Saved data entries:
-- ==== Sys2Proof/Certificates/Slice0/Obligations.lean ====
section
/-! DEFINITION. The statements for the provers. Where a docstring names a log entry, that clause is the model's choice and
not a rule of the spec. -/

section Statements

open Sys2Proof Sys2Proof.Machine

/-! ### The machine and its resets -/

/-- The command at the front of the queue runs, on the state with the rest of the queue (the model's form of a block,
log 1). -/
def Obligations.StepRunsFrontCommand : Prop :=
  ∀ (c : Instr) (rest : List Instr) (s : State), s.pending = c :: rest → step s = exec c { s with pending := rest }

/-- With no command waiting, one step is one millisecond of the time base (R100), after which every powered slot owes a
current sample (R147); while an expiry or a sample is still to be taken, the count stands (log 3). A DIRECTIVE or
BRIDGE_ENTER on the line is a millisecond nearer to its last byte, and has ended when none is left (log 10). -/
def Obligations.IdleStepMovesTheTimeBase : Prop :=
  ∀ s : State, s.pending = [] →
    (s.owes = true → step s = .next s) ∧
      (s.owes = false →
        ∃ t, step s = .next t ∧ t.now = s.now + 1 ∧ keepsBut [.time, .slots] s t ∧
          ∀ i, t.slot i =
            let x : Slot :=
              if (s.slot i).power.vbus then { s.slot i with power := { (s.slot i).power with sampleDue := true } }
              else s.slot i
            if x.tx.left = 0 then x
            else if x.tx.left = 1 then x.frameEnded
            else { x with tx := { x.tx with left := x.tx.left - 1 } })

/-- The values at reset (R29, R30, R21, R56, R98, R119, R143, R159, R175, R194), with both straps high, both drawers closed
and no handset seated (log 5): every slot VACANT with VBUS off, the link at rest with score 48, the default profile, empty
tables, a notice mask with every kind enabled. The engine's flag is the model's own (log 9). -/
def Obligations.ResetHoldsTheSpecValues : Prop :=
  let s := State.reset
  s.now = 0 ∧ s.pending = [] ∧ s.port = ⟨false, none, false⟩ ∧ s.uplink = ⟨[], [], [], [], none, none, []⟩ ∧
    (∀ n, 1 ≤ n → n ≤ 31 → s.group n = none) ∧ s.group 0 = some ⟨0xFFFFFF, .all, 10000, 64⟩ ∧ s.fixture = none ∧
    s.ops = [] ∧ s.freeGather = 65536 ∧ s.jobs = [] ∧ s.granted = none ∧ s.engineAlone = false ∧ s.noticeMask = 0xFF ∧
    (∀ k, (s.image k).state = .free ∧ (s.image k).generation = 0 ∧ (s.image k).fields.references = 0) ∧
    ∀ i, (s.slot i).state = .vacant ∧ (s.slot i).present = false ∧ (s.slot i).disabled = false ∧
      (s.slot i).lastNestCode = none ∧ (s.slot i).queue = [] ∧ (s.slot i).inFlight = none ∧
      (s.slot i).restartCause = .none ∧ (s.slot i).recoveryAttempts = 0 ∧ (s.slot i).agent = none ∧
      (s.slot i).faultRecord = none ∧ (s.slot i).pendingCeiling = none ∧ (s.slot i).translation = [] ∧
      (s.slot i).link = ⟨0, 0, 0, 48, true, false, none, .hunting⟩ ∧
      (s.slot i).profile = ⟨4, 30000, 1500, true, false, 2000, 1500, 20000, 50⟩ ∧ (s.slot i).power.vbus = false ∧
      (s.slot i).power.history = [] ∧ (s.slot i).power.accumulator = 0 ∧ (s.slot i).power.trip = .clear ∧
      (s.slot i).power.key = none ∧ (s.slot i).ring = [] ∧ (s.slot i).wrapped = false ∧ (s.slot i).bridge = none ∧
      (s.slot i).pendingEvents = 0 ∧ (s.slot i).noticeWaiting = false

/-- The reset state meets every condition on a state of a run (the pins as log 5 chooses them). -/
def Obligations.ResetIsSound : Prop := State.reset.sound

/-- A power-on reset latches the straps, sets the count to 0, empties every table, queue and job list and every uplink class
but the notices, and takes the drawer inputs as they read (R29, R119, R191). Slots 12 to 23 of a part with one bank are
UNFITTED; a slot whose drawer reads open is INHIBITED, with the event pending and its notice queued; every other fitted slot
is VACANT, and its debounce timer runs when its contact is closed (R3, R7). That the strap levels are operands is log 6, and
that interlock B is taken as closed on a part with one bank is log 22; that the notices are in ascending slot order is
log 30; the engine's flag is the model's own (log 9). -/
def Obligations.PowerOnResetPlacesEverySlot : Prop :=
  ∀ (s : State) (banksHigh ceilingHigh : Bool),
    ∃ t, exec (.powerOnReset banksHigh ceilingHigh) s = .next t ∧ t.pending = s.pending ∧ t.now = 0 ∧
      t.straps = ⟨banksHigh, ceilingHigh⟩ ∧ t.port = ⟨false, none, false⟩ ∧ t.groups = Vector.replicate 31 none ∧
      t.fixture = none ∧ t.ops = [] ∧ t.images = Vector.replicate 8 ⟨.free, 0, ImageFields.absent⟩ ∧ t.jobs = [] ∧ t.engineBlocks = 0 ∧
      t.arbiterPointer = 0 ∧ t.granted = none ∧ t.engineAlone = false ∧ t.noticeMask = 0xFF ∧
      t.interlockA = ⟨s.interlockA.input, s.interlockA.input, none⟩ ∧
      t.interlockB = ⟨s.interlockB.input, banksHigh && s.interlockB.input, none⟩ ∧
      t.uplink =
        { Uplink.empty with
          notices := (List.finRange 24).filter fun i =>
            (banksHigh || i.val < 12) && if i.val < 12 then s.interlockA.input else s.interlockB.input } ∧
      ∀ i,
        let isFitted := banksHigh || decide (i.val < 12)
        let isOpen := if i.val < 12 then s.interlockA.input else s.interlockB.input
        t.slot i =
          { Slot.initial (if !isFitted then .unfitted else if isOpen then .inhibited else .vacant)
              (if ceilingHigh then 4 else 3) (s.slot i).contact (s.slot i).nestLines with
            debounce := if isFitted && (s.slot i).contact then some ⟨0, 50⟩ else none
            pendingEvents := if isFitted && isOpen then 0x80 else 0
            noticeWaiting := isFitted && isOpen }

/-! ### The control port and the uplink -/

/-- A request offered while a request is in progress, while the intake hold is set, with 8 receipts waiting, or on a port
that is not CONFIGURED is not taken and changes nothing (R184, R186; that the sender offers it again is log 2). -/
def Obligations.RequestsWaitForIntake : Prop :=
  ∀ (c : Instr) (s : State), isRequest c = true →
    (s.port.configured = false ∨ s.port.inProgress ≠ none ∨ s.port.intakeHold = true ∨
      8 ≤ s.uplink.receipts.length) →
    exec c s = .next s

Task requirements: Take the entries above and return only the lines from the one with "t.fixture = none" to the one with "(banksHigh || i.val", both included, unchanged.

Output for this exercise:
      t.fixture = none ∧ t.ops = [] ∧ t.images = Vector.replicate 8 ⟨.free, 0, ImageFields.absent⟩ ∧ t.jobs = [] ∧ t.engineBlocks = 0 ∧
      t.arbiterPointer = 0 ∧ t.granted = none ∧ t.engineAlone = false ∧ t.noticeMask = 0xFF ∧
      t.interlockA = ⟨s.interlockA.input, s.interlockA.input, none⟩ ∧
      t.interlockB = ⟨s.interlockB.input, banksHigh && s.interlockB.input, none⟩ ∧
      t.uplink =
        { Uplink.empty with
          notices := (List.finRange 24).filter fun i =>
            (banksHigh || i.val < 12) && if i.val < 12 then s.interlockA.input else s.interlockB.input } ∧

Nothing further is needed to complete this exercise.